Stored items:
-- ==== Sys2Proof/Laws/Encoder.lean ====
section
/-!
SUPPORT. What each encoder operation writes, said once: the cells of the group as Decode's tables list
them, the accumulator of the group, and nothing else.
-/
namespace Sys2Proof.Machine

/-- `n` bits of a digit from bit `k` on. -/
def bitsFrom (g : BitVec 4) (k n : Nat) : List Bool := (List.range' k n).map g.getLsbD

theorem bitsFrom_zero_eq (g : BitVec 4) (n : Nat) : bitsFrom g 0 n = digitBits n g.toNat := by
  apply List.ext_getElem?
  intro k
  by_cases h : k < n
  · rw [digitBits_getElem?]
    simp [bitsFrom, h, BitVec.getLsbD]
  · simp [bitsFrom, h]

/-- The state after `bits` have been placed from cell `lo` on under accumulator `p` (R71). -/
def placed (bits : List Bool) (lo : Nat) (p : ParSel) (s : State) : State :=
  setParity p (parityOf p s ^^ xorAll bits) { s with frame := s.frame.writeList lo (bits.map symOf) }

theorem placed_append (xs ys : List Bool) (lo : Nat) (p : ParSel) (s : State) :
    placed ys (lo + xs.length) p (placed xs lo p s) = placed (xs ++ ys) lo p s := by
  cases p <;>
    simp [placed, setParity, parityOf, xorAll_append, Frame.writeList_append]

theorem placeBits_eq (g : BitVec 4) (lo : Nat) (p : ParSel) (n k : Nat) (s : State) :
    placeBits g lo p n k s = placed (bitsFrom g k n) (lo + k) p s := by
  induction n generalizing k s with
  | zero => cases p <;> simp [placeBits, placed, bitsFrom, setParity, parityOf, xorAll, Frame.writeList]
  | succ n ih =>
    have h : placeBit (g.getLsbD k) (lo + k) p s = placed [g.getLsbD k] (lo + k) p s := by
      cases p <;> simp [placeBit, placed, xorParity, setParity, parityOf, writeCell, xorAll, Frame.writeList]
    rw [placeBits, ih, h]
    have := placed_append [g.getLsbD k] (bitsFrom g (k + 1) n) (lo + k) p s
    simpa [bitsFrom, List.range'_succ, Nat.add_assoc] using this

/-- LSBF places the low `w` bits of the digit, lowest at `lo`, and adds them to the accumulator (R71). -/
theorem lsbf_eq (g : BitVec 4) (w lo : Nat) (p : ParSel) (s : State) :
    lsbf g w lo p s = placed (digitBits w g.toNat) lo p s := by
  rw [lsbf, placeBits_eq, bitsFrom_zero_eq, Nat.add_zero]

theorem digitBits_unitsDigit (v : BitVec 7) :
    digitBits 4 (unitsDigit v).toNat = digitBits 4 (v.toNat % 10) := by
  rw [unitsDigit, BitVec.toNat_ofNat, digitBits_mod]

theorem digitBits_tensDigit (v : BitVec 7) {w : Nat} (hw : w ≤ 4) :
    digitBits w (tensDigit v w).toNat = digitBits w (v.toNat / 10) := by
  have h : v.toNat / 10 % 2 ^ w < 2 ^ 4 :=
    lt_of_lt_of_le (Nat.mod_lt _ (by positivity)) (Nat.pow_le_pow_right (by norm_num) hw)
  rw [tensDigit, BitVec.toNat_ofNat, Nat.mod_eq_of_lt h, digitBits_mod]

/-- Units then tens of a quantity (R53). -/
theorem placeTwoDigits_eq (v : BitVec 7) {w : Nat} (hw : w ≤ 4) (lo : Nat) (p : ParSel) (s : State) :
    placeTwoDigits v w lo p s = placed (twoDigits w v.toNat) lo p s := by
  rw [placeTwoDigits, lsbf_eq, lsbf_eq, digitBits_unitsDigit, digitBits_tensDigit v hw, twoDigits,
    ← placed_append, digitBits_length]

/-- A whole group from an accumulator of 0, with its parity cell (R74 to R77). -/
theorem parityCell_placed (bits : List Bool) (lo : Nat) (p : ParSel) (s : State) :
    parityCell p (lo + bits.length) (placed bits lo p (setParity p false s)) =
      setParity p (xorAll bits) { s with frame := s.frame.writeList lo (groupCells bits) } := by
  cases p <;>
    simp [parityCell, placed, setParity, parityOf, writeCell, groupCells, Frame.writeList_append,
      Frame.writeList]

/-- ENCMIN writes the minute group and P1 (R75). -/
theorem encodeMinute_eq (min : BitVec 6) (s : State) :
    encodeMinute min s =
      { s with
        frame := s.frame.writeList 21 (minuteCells min.toNat), p1 := xorAll (twoDigits 3 min.toNat) } := by
  have h := parityCell_placed (twoDigits 3 min.toNat) 21 .p1 s
  have hm : (min.setWidth 7).toNat = min.toNat := by simp; omega
  rw [twoDigits_length] at h
  rw [encodeMinute, placeTwoDigits_eq _ (by norm_num), hm]
  exact h

/-- ENCHOUR writes the hour group and P2 (R76). -/
theorem encodeHour_eq (hour : BitVec 5) (s : State) :
    encodeHour hour s =
      { s with
        frame := s.frame.writeList 29 (hourCells hour.toNat), p2 := xorAll (twoDigits 2 hour.toNat) } := by
  have h := parityCell_placed (twoDigits 2 hour.toNat) 29 .p2 s
  have hm : (hour.setWidth 7).toNat = hour.toNat := by simp; omega
  rw [twoDigits_length] at h
  rw [encodeHour, placeTwoDigits_eq _ (by norm_num), hm]
  exact h

/-- The 22 bits under the date parity (R77). -/
def dateBits (mday dow mon year2 : Nat) : List Bool :=
  twoDigits 2 mday ++ (digitBits 3 dow ++ (twoDigits 1 mon ++ twoDigits 4 year2))

/-- ENCDATE writes the date group and P3 (R77). -/
theorem encodeDate_eq (mday : BitVec 5) (dow : BitVec 3) (mon : BitVec 4) (year2 : BitVec 7) (s : State) :
    encodeDate mday dow mon year2 s =
      { s with
        frame := s.frame.writeList 36 (dateCells mday.toNat dow.toNat mon.toNat year2.toNat)
        p3 := xorAll (dateBits mday.toNat dow.toNat mon.toNat year2.toNat) } := by
  have h := parityCell_placed (dateBits mday.toNat dow.toNat mon.toNat year2.toNat) 36 .p3 s
  have hl : (dateBits mday.toNat dow.toNat mon.toNat year2.toNat).length = 22 := by simp [dateBits]
  rw [hl] at h
  have hd : (mday.setWidth 7).toNat = mday.toNat := by simp; omega
  have hm : (mon.setWidth 7).toNat = mon.toNat := by simp; omega
  have hw : (dow.setWidth 4).toNat = dow.toNat := by simp; omega
  have hp : ∀ t, placed (twoDigits 4 year2.toNat) 50 .p3 (placed (twoDigits 1 mon.toNat) 45 .p3
      (placed (digitBits 3 dow.toNat) 42 .p3 (placed (twoDigits 2 mday.toNat) 36 .p3 t))) =
      placed (dateBits mday.toNat dow.toNat mon.toNat year2.toNat) 36 .p3 t := by
    intro t
    have a := placed_append (twoDigits 2 mday.toNat) (digitBits 3 dow.toNat) 36 .p3 t
    have b := placed_append (twoDigits 2 mday.toNat ++ digitBits 3 dow.toNat) (twoDigits 1 mon.toNat) 36 .p3 t
    have c := placed_append (twoDigits 2 mday.toNat ++ digitBits 3 dow.toNat ++ twoDigits 1 mon.toNat)
      (twoDigits 4 year2.toNat) 36 .p3 t
    simp only [List.length_append, twoDigits_length, digitBits_length, List.append_assoc] at a b c
    rw [a, b, c]; rfl
  rw [encodeDate, placeTwoDigits_eq _ (by norm_num), placeTwoDigits_eq _ (by norm_num),
    placeTwoDigits_eq _ (by norm_num), lsbf_eq, hd, hm, hw, hp,
    show dateCells mday.toNat dow.toNat mon.toNat year2.toNat =
      groupCells (dateBits mday.toNat dow.toNat mon.toNat year2.toNat) from rfl, h]
  simp only [setParity]

/-- DSTPAIR writes its two cells (R72). -/
theorem dstPair_eq (dst : Bool) (s : State) :
    dstPair dst s = { s with frame := s.frame.writeList 17 (dstCells dst) } := rfl

theorem hourOf_toNat (hraw : BitVec 5) (dst : Bool) : (hourOf hraw dst).toNat = codedHour hraw.toNat dst := by
  have : codedHour hraw.toNat dst < 2 ^ 5 := lt_trans (Nat.mod_lt _ (by norm_num)) (by norm_num)
  simp only [hourOf, adjustHour, BitVec.toNat_ofNat]
  exact Nat.mod_eq_of_lt this

theorem dowOf_toNat (wraw : BitVec 3) : (dowOf wraw).toNat = codedDow wraw.toNat := by
  revert wraw; decide

/-! FIXPAT writes F alone (R73). -/

@[simp] theorem fixPattern_pc (pre : Nat → Symbol) (s : State) : (fixPattern pre s).pc = s.pc := by
  simp only [fixPattern]

@[simp] theorem fixPattern_idx (pre : Nat → Symbol) (s : State) : (fixPattern pre s).idx = s.idx := by
  simp only [fixPattern]

@[simp] theorem fixPattern_key (pre : Nat → Symbol) (s : State) : (fixPattern pre s).key = s.key := by
  simp only [fixPattern]

@[simp] theorem fixPattern_tmr (pre : Nat → Symbol) (s : State) : (fixPattern pre s).tmr = s.tmr := by
  simp only [fixPattern]

@[simp] theorem fixPattern_fault (pre : Nat → Symbol) (s : State) : (fixPattern pre s).fault = s.fault := by
  simp only [fixPattern]

@[simp] theorem fixPattern_cal (pre : Nat → Symbol) (s : State) : (fixPattern pre s).cal = s.cal := by
  simp only [fixPattern]

@[simp] theorem fixPattern_hour (pre : Nat → Symbol) (s : State) : (fixPattern pre s).hour = s.hour := by
  simp only [fixPattern]

@[simp] theorem fixPattern_dow (pre : Nat → Symbol) (s : State) : (fixPattern pre s).dow = s.dow := by
  simp only [fixPattern]

@[simp] theorem fixPattern_p1 (pre : Nat → Symbol) (s : State) : (fixPattern pre s).p1 = s.p1 := by
  simp only [fixPattern]

@[simp] theorem fixPattern_p2 (pre : Nat → Symbol) (s : State) : (fixPattern pre s).p2 = s.p2 := by
  simp only [fixPattern]

@[simp] theorem fixPattern_p3 (pre : Nat → Symbol) (s : State) : (fixPattern pre s).p3 = s.p3 := by
  simp only [fixPattern]

@[simp] theorem fixPattern_secs (pre : Nat → Symbol) (s : State) : (fixPattern pre s).secs = s.secs := by
  simp only [fixPattern]

@[simp] theorem fixPattern_us (pre : Nat → Symbol) (s : State) : (fixPattern pre s).us = s.us := by
  simp only [fixPattern]

@[simp] theorem fixPattern_sec (pre : Nat → Symbol) (s : State) : (fixPattern pre s).sec = s.sec := by
  simp only [fixPattern]

@[simp] theorem fixPattern_digU (pre : Nat → Symbol) (s : State) : (fixPattern pre s).digU = s.digU := by
  simp only [fixPattern]

@[simp] theorem fixPattern_digT (pre : Nat → Symbol) (s : State) : (fixPattern pre s).digT = s.digT := by
  simp only [fixPattern]

@[simp] theorem fixPattern_trace (pre : Nat → Symbol) (s : State) : (fixPattern pre s).trace = s.trace := by
  simp only [fixPattern]

@[simp] theorem fixPattern_status (pre : Nat → Symbol) (s : State) : (fixPattern pre s).status = s.status := by
  simp only [fixPattern]

@[simp] theorem fixPattern_env (pre : Nat → Symbol) (s : State) : (fixPattern pre s).env = s.env := by
  simp only [fixPattern]

/-- BUILDFRAME's registers, and F as the sequence of its group writes (R78). -/
theorem assembleFrame_eq (pre : Nat → Symbol) (c : CalFields) (s : State) :
    assembleFrame pre c s =
      { s with
        frame := ((((fixPattern pre s).frame.writeList 17 (dstCells c.dst)).writeList 21
          (minuteCells c.min.toNat)).writeList 29 (hourCells (codedHour c.hraw.toNat c.dst))).writeList 36
          (dateCells c.mday.toNat (codedDow c.wraw.toNat) c.mon.toNat c.year2.toNat)
        hour := hourOf c.hraw c.dst
        dow := dowOf c.wraw
        p1 := xorAll (twoDigits 3 c.min.toNat)
        p2 := xorAll (twoDigits 2 (codedHour c.hraw.toNat c.dst))
        p3 := xorAll (dateBits c.mday.toNat (codedDow c.wraw.toNat) c.mon.toNat c.year2.toNat) } := by
  simp only [assembleFrame, encodeDate_eq, encodeHour_eq, encodeMinute_eq, dstPair_eq, adjustHourStep,
    mapDowStep, hourOf_toNat, dowOf_toNat, fixPattern]

/-! The fields that BUILDFRAME leaves alone, and those it writes beside F (R78). -/

@[simp] theorem assembleFrame_pc (pre : Nat → Symbol) (c : CalFields) (s : State) :
    (assembleFrame pre c s).pc = s.pc := by rw [assembleFrame_eq]

@[simp] theorem assembleFrame_idx (pre : Nat → Symbol) (c : CalFields) (s : State) :
    (assembleFrame pre c s).idx = s.idx := by rw [assembleFrame_eq]

@[simp] theorem assembleFrame_key (pre : Nat → Symbol) (c : CalFields) (s : State) :
    (assembleFrame pre c s).key = s.key := by rw [assembleFrame_eq]

@[simp] theorem assembleFrame_tmr (pre : Nat → Symbol) (c : CalFields) (s : State) :
    (assembleFrame pre c s).tmr = s.tmr := by rw [assembleFrame_eq]

@[simp] theorem assembleFrame_fault (pre : Nat → Symbol) (c : CalFields) (s : State) :
    (assembleFrame pre c s).fault = s.fault := by rw [assembleFrame_eq]

@[simp] theorem assembleFrame_cal (pre : Nat → Symbol) (c : CalFields) (s : State) :
    (assembleFrame pre c s).cal = s.cal := by rw [assembleFrame_eq]

@[simp] theorem assembleFrame_secs (pre : Nat → Symbol) (c : CalFields) (s : State) :
    (assembleFrame pre c s).secs = s.secs := by rw [assembleFrame_eq]

@[simp] theorem assembleFrame_us (pre : Nat → Symbol) (c : CalFields) (s : State) :
    (assembleFrame pre c s).us = s.us := by rw [assembleFrame_eq]

@[simp] theorem assembleFrame_sec (pre : Nat → Symbol) (c : CalFields) (s : State) :
    (assembleFrame pre c s).sec = s.sec := by rw [assembleFrame_eq]

@[simp] theorem assembleFrame_digU (pre : Nat → Symbol) (c : CalFields) (s : State) :
    (assembleFrame pre c s).digU = s.digU := by rw [assembleFrame_eq]

@[simp] theorem assembleFrame_digT (pre : Nat → Symbol) (c : CalFields) (s : State) :
    (assembleFrame pre c s).digT = s.digT := by rw [assembleFrame_eq]

@[simp] theorem assembleFrame_trace (pre : Nat → Symbol) (c : CalFields) (s : State) :
    (assembleFrame pre c s).trace = s.trace := by rw [assembleFrame_eq]

@[simp] theorem assembleFrame_status (pre : Nat → Symbol) (c : CalFields) (s : State) :
    (assembleFrame pre c s).status = s.status := by rw [assembleFrame_eq]

@[simp] theorem assembleFrame_env (pre : Nat → Symbol) (c : CalFields) (s : State) :
    (assembleFrame pre c s).env = s.env := by rw [assembleFrame_eq]

@[simp] theorem assembleFrame_hour (pre : Nat → Symbol) (c : CalFields) (s : State) :
    (assembleFrame pre c s).hour = hourOf c.hraw c.dst := by rw [assembleFrame_eq]

@[simp] theorem assembleFrame_dow (pre : Nat → Symbol) (c : CalFields) (s : State) :
    (assembleFrame pre c s).dow = dowOf c.wraw := by rw [assembleFrame_eq]

/-- The frame BUILDFRAME leaves, cell by cell: the pattern of R52, whatever F held before (R78, R79). -/
theorem read_assembleFrame (pre : Nat → Symbol) (c : CalFields) (s : State) {j : Nat} (hj : j < Config.nSym) :
    (assembleFrame pre c s).frame.read j = (frameCells pre c)[j]? := by
  have hj' : j < 60 := hj
  simp only [assembleFrame_eq, fixPattern, frameCells, Frame.read_writeList, Frame.read_write,
    List.getElem?_cons, List.getElem?_append, minuteCells_length, hourCells_length, dateCells_length,
    preambleCells_length, dstCells_length]
  have hcases : j = 0 ∨ (∃ k < 16, j = 1 + k) ∨ (j = 17 ∨ j = 18 ∨ j = 19 ∨ j = 20) ∨ (∃ k < 8, j = 21 + k) ∨
      (∃ k < 7, j = 29 + k) ∨ (∃ k < 23, j = 36 + k) ∨ j = 59 := by
    rcases Nat.lt_or_ge j 1 with h | h
    · exact .inl (by omega)
    rcases Nat.lt_or_ge j 17 with h1 | h1
    · exact .inr (.inl ⟨j - 1, by omega, by omega⟩)
    rcases Nat.lt_or_ge j 21 with h2 | h2
    · exact .inr (.inr (.inl (by omega)))
    rcases Nat.lt_or_ge j 29 with h3 | h3
    · exact .inr (.inr (.inr (.inl ⟨j - 21, by omega, by omega⟩)))
    rcases Nat.lt_or_ge j 36 with h4 | h4
    · exact .inr (.inr (.inr (.inr (.inl ⟨j - 29, by omega, by omega⟩))))
    rcases Nat.lt_or_ge j 59 with h5 | h5
    · exact .inr (.inr (.inr (.inr (.inr (.inl ⟨j - 36, by omega, by omega⟩)))))
    · exact .inr (.inr (.inr (.inr (.inr (.inr (by omega))))))
  rcases hcases with rfl | ⟨k, hk, rfl⟩ | (rfl | rfl | rfl | rfl) | ⟨k, hk, rfl⟩ | ⟨k, hk, rfl⟩ | ⟨k, hk, rfl⟩ | rfl
  all_goals first
    | (simp (disch := omega) only [if_pos, if_neg]; done)
    | (simp; done)
    | (simp (disch := omega) only [if_pos, if_neg]; congr 1)

end Sys2Proof.Machine
end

▸ **Exercise details**
Above are the records. Print exactly, and only, the lines from the line with "parityOf, xorAll_append, Frame.writeList_append]" to the line with "induction n generalizing k s with", both inclusive.

▸ **Written response**
    simp [placed, setParity, parityOf, xorAll_append, Frame.writeList_append]

theorem placeBits_eq (g : BitVec 4) (lo : Nat) (p : ParSel) (n k : Nat) (s : State) :
    placeBits g lo p n k s = placed (bitsFrom g k n) (lo + k) p s := by
  induction n generalizing k s with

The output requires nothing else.